PARIS: The Paris city council member in charge of housing said Thursday that he would propose outlawing home rentals via Airbnb and other websites in the city center, accusing the service of forcing residents out of the French capital.
Ian Brossat said that he would also seek to prohibit the purchase of secondary residences in Paris, saying such measures were necessary to keep the city from becoming an “open-air museum.”
“One residence out of every four no longer houses Parisians,” said Brossat, who is expected to head the Communist party list for European Parliament elections next year.
With some 60,000 apartments on offer in the city, Paris is the biggest market for Airbnb, which like other home-sharing platforms has come under increasing pressure from cities which claim it drives up rents for locals.
“Do we want Paris to be a city which the middle classes can afford, or do we want it to be a playground for Saudi or American billionaires?” he said.
Brossat has had Airbnb and its rivals in his sights for years, and recently published a book assailing the US giant titled “Airbnb, or the Uberised City.”

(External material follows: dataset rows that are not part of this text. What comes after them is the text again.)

-- ==== Sys2Proof/Syntax.lean ====
section
/-!
DEFINITION. Instr: one constructor for each row of the opcode table (spec/opcode_table.json). The first 177 are the
32-bit words of the A-side majors, with their fields as the word holds them (02 R37, R39). Then come the 65 events of
the device that have no word: time limits, steps of the units, launches, scheduling, errors, peers, the physical
function's registers and requests, and power-up. The last 135 are the words of the E-side majors (R40), each with its
continuation bit c first (R33). Operands that a word cannot hold are never built; operand
values that a word holds and the spec calls reserved are refused by Instr.wellFormed (WellFormed.lean).
-/
namespace Sys2Proof

/-- A thread of a launch, named by its partition, its launch id (14 R418) and its rank (14 R425). -/
structure ThreadId where
  part : Nat
  lid : Nat
  rank : Nat
  deriving DecidableEq, Repr

/-- The two masters of the configuration registers (17 R507 to R509). -/
inductive Master where
  | host
  | port
  deriving DecidableEq, Repr

/-- The updates of an atomic (07 R239). -/
inductive AmoOp where
  | swap
  | add
  | and
  | or
  | xor
  | min
  | max
  | minu
  | maxu
  | cas
  | fadd
  deriving DecidableEq, Repr

/-- What a peer module asks of a line of this module (07 R259; 17 R505, R506). An atomic is of 8 bytes, or of 4 where half
holds; v is its operand and e the value that CAS expects. -/
inductive PeerOp where
  | read (len : Nat)
  | write (bytes : List (BitVec 8))
  | atomic (op : AmoOp) (half : Bool) (v : BitVec 64) (e : BitVec 64)
  deriving DecidableEq, Repr

/-- One request that arrives at a Crinik port: the requesting module, its sequence tag (07 R259), and the place. -/
structure PeerReq where
  port : Nat
  requester : Nat
  tag : Nat
  aperture : Nat
  offset : Nat
  op : PeerOp
  deriving DecidableEq, Repr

He wants to forbid any short-term tourist rentals of entire apartments in the First, Second, Third and Fourth Arrondissements of Paris, home to some of the world’s most popular sites including the Cathedral of Notre-Dame and the Louvre museum.
“If we don’t do anything, there won’t be any more locals: Like on the Ile Saint-Louis, we’ll end up with a drop in the number of residents and food shops turned into clothing or souvenir stores,” he said, referring to the Seine island in the shadow of the Notre-Dame cathedral.
“We’ll be living in an open-air museum,” he added.
Brossat hopes the measures will be included in a law aimed at overhauling France’s real estate laws to be debated this fall.
The administration of Paris Mayor Anne Hidalgo has already taken action against Airbnb and others, requiring homeowners to register with the city and limiting the number of rentals to 120 nights a year.
Last month the city said the total amount of fines levied against home rental platforms rose to €1.38 million ($1.60 million) from January to August 15, compared with €1.3 million for 2017 as a whole.
Its crackdown echoes those in other hot tourist destinations including Amsterdam, Barcelona and Berlin.
Last month Airbnb sued the city of New York after it passed a law forcing home-sharing platforms to disclose data about their hosts, calling it a campaign “funded by the city’s powerful hotel lobby.”